# labeling



## KandCfamilyfarm (Nov 4, 2017)

I am trying to find a cheap place to get product labels for my sausage?


----------



## Evons hubby (Oct 3, 2005)

Check with your local print shops.


----------



## KandCfamilyfarm (Nov 4, 2017)

I did they want to charge a extra $40 per color plus normal fees. So I am fishing around checking to see what others pay for what?


----------



## Alice In TX/MO (May 10, 2002)

Dont do fancy colors.


----------



## hiddensprings (Aug 6, 2009)

Wen I first started needing labels, I just bought blank labels and printed them on my home printer. Simple enough to design something appealing to the eye. As my business grew, I used Uprinting, Lightening labels, and another that escapes my mind at the moment. You can design labels on www.avery.com and print them at home.
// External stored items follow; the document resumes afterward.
/-- R25: with STACK_BASE of form 0xNNFF the 16-bit subtraction is exact. -/
theorem toNat_stackAddr {s : State} (h : s.config.wellFormed = true) (slot : Byte) :
    (s.stackAddr slot).toNat = s.config.stackBase.toNat - slot.toNat := by
  have hform := stackBase_mod h
  have hslot := slot.isLt
  rw [State.stackAddr, BitVec.toNat_sub_of_le, toNat_zext16]
  rw [BitVec.le_def, toNat_zext16]
  omega

/-- Settles O25: a slot is at most 0xFF, the low byte of STACK_BASE. -/
theorem stackAddressStaysInPage : Obligations.StackAddressStaysInPage := by
  intro s slot h
  have hform := stackBase_mod h
  have hslot := slot.isLt
  rw [toNat_stackAddr h]
  omega

/-- R160, R161: the slot SP named before a push holds the byte pushed. -/
theorem readByte_push (v : Byte) (s : State) : (s.push v).readByte (s.stackAddr s.sp) = v :=
  State.readByte_writeByte_same ..

/-- Settles O37: PHP pushes P as read, whose bits are the flags. -/
theorem phpShowsFlagBits : Obligations.PhpShowsFlagBits := by
  intro s
  have pushed : (pushP (s.advance 1)).readByte (s.stackAddr s.sp) = s.readP := readByte_push _ (s.advance 1)
  refine ⟨pushP (s.advance 1), rfl, ?_⟩
  rw [pushed]
  exact ⟨rfl, rfl, State.readP_bit5 s, rfl, rfl, rfl, rfl, rfl⟩

end Sys2Proof.Machine
end

section
/-! # Every step keeps the invariant -/

namespace Sys2Proof.Machine

/-- R202: an error the resolver raises is one that the status may record, its address a 16-bit one plus an index, or
0x10000. -/
theorem legal_of_resolve_error {o : Operand} {s : State} {e : EngineError} (h : resolve o s = .error e) :
    (Status.error e).legal := by
  obtain ⟨n, rfl, hshape, hgt⟩ := resolve_error_shape o s e h
  have hx := s.x.isLt
  have hy := s.y.isLt
  refine ⟨hgt, ?_⟩
  obtain ⟨base, -, rfl⟩ | ⟨base, -, rfl⟩ | ⟨z, -, rfl⟩ | ⟨-, rfl⟩ := hshape
  · have := base.isLt; omega
  · have := base.isLt; omega
  · have := (readZpPtr z s).isLt; omega
  · decide

/-- Log 9: a mnemonic's effect writes memory, if at all, by one write of a byte. -/
theorem wf_perform {s : State} (h : Memory.wf s.mem = true) (m : Mnemonic) (ea : Word) (v : Byte) :
    Memory.wf (perform m ea v s).mem = true := by
  cases m with
  | sta | stx | sty | inc => exact State.wf_writeByte ea _ s h
  | pha | php => exact State.wf_writeByte (s.stackAddr s.sp) _ s h
  | tax | tay | tsx => simpa [perform, transferAX, transferAY, transferSX] using h
  | lda | ldx | ldy | txa | tya | txs | ora | inx | iny | pla | plp | jmp | clc | cld | cli | clv | brk => exact h

/-- R80: a mnemonic's effect leaves the status or halts. -/
theorem legal_perform {s : State} (h : s.status.legal) (m : Mnemonic) (ea : Word) (v : Byte) :
    (perform m ea v s).status.legal := by
  by_cases hm : m = .brk
  · subst hm; trivial
  · rwa [(sameExcept_perform m ea v s).status (mt status_mem_partsChanged.mp hm)]

theorem inv_raiseError {s : State} {e : EngineError} (h : Inv s) (he : (Status.error e).legal) : Inv (s.raiseError e) :=
  { h with status := he }

theorem inv_perform {s : State} (h : Inv s) (m : Mnemonic) (ea : Word) (v : Byte) : Inv (perform m ea v s) where
  mem := wf_perform h.mem m ea v
  bit5 := bit5_perform h.bit5 m ea v
  status := legal_perform h.status m ea v
  stackBase := (sameExcept_perform m ea v s).config ▸ h.stackBase

/-- Every instruction keeps the invariant: the error outcome by the error's payload, the others by their effect. -/
theorem inv_exec {i : Instr} {s t : State} (h : Inv s) (hx : exec i s = .next t) : Inv t :=
  exec_next hx (fun _ he => inv_raiseError h (legal_of_resolve_error he)) fun ea _ =>
    inv_perform (s := s.advance i.length) { h with } _ ea _

/-- Settles O3: a stopped engine stays, an absent opcode is a legal error, and every instruction keeps Inv. -/
theorem stepKeepsInvariant : Obligations.StepKeepsInvariant := by
  intro s t h hst
  exact step_next hst (fun _ => h) (fun habs => inv_raiseError h habs) fun _ hx => inv_exec h hx

end Sys2Proof.Machine
end

section
/-! # The flags steer nothing before a PHP -/

namespace Sys2Proof.Machine

/-- `t` is `s` with some other P. -/
def SameButP (s t : State) : Prop :=
  ∃ q, t = { s with p := q }

theorem resolve_withP (o : Operand) (s : State) (q : Byte) : resolve o { s with p := q } = resolve o s := by
  cases o <;> rfl

theorem setNZIfTransferAll_sameButP (v : Byte) {s t : State} (h : SameButP s t) :
    SameButP (s.setNZIfTransferAll v) (t.setNZIfTransferAll v) := by
  obtain ⟨q, rfl⟩ := h
  unfold State.setNZIfTransferAll
  split <;> exact ⟨_, rfl⟩

/-- R161: P reaches something else only by PHP's push. -/
theorem perform_sameButP {m : Mnemonic} (hm : m ≠ .php) (ea : Word) (v : Byte) (s : State) (q : Byte) :
    SameButP (perform m ea v s) (perform m ea v { s with p := q }) := by
  cases m with
  | php => exact absurd rfl hm
  | tax | tsx => exact setNZIfTransferAll_sameButP _ ⟨q, rfl⟩
  | tay => exact setNZIfTransferAll_sameButP _ ⟨q, rfl⟩
  | _ => exact ⟨_, rfl⟩

/-- What an instruction but PHP answers in a state and in the same state with another P. -/
theorem exec_sameButP {i : Instr} (hi : i.mnemonic ≠ .php) (s : State) (q : Byte) :
    ∃ t t', exec i s = .next t ∧ exec i { s with p := q } = .next t' ∧ SameButP t t' := by
  cases h : resolve i.operand s with
  | error e => exact ⟨_, _, exec_of_resolve_error h, exec_of_resolve_error ((resolve_withP ..).trans h), q, rfl⟩
  | ok ea =>
    exact ⟨_, _, exec_of_resolve_ok h, exec_of_resolve_ok ((resolve_withP ..).trans h), perform_sameButP hi ea _ _ q⟩

theorem opcode_of_php {i : Instr} (h : i.mnemonic = .php) : i.opcode = 0x08 := by
  cases i with
  | php => rfl
  | _ => exact Mnemonic.noConfusion h

/-- One step that fetches no PHP keeps two states equal but for P. -/
theorem stepState_sameButP {s t : State} (h : SameButP s t) (hphp : s.status = .running → s.opcodeAtPC ≠ 0x08) :
    SameButP (stepState s) (stepState t) := by
  obtain ⟨q, rfl⟩ := h
  obtain ⟨hs, h⟩ | ⟨hr, hl, h⟩ | ⟨hr, i, hf, hop, h⟩ := step_cases s
  · rw [stepState_of_next h, stepState_of_next (step_of_stopped (s := { s with p := q }) hs)]
    exact ⟨q, rfl⟩
  · rw [stepState_of_next h, stepState_of_next (step_of_absent (s := { s with p := q }) hr hl)]
    exact ⟨q, rfl⟩
  · have hi : i.mnemonic ≠ .php := fun hm => hphp hr (hop ▸ opcode_of_php hm)
    obtain ⟨t, t', ht, ht', hsame⟩ := exec_sameButP hi s q
    rw [stepState_of_next (h.trans ht),
      stepState_of_next ((step_of_fetches (s := { s with p := q }) hr hf).trans ht')]
    exact hsame

/-- Steps that fetch no PHP keep two states equal but for P. -/
theorem steps_sameButP {s t : State} (h : SameButP s t) (n : Nat)
    (hphp : ∀ k, k < n → (steps k s).status = .running → (steps k s).opcodeAtPC ≠ 0x08) :
    SameButP (steps n s) (steps n t) := by
  induction n generalizing s t with
  | zero => exact h
  | succ n ih =>
    have first : SameButP (stepState s) (stepState t) := stepState_sameButP h (hphp 0 n.succ_pos)
    exact ih first fun k hk => hphp (k + 1) (Nat.succ_lt_succ hk)

/-- Settles O52, by induction on the number of steps, over all pairs of states equal but for P. -/
theorem flagsSteerNothingBeforePhp : Obligations.FlagsSteerNothingBeforePhp :=
  fun n _ q hphp => steps_sameButP ⟨q, rfl⟩ n hphp

end Sys2Proof.Machine
end

section
/-! # Memory (20_memory.md)

The bytes of the state as reads and writes of one byte see them, the canonical form as a normal form, the byte order
of word operands, and the one byte an instruction writes. -/

namespace Sys2Proof.Machine

/-! ### One read or write -/

theorem State.memRead_of_le {addr : Nat} (h : addr ≤ 0xFFFF) (s : State) :
    s.memRead addr = .ok (Memory.read s.mem addr) := by
  obtain ⟨-, ea, hok, rfl⟩ | ⟨hgt, -⟩ := checkedAddress_cases addr
  · exact State.memRead_word ea s
  · omega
You don’t really get cheap custom labels until you are buying them in bulk.


----------



## GTX63 (Dec 13, 2016)

If you are selling them yourself, you don't need color. Black and white, simple and straightforward.
If you are on a store shelf competing with other products, black and red and then blue.
There are amish meats and cheeses sold at a store local to our daughter. Very simple packaging. If it looked fancy I might question if it were authentic.


----------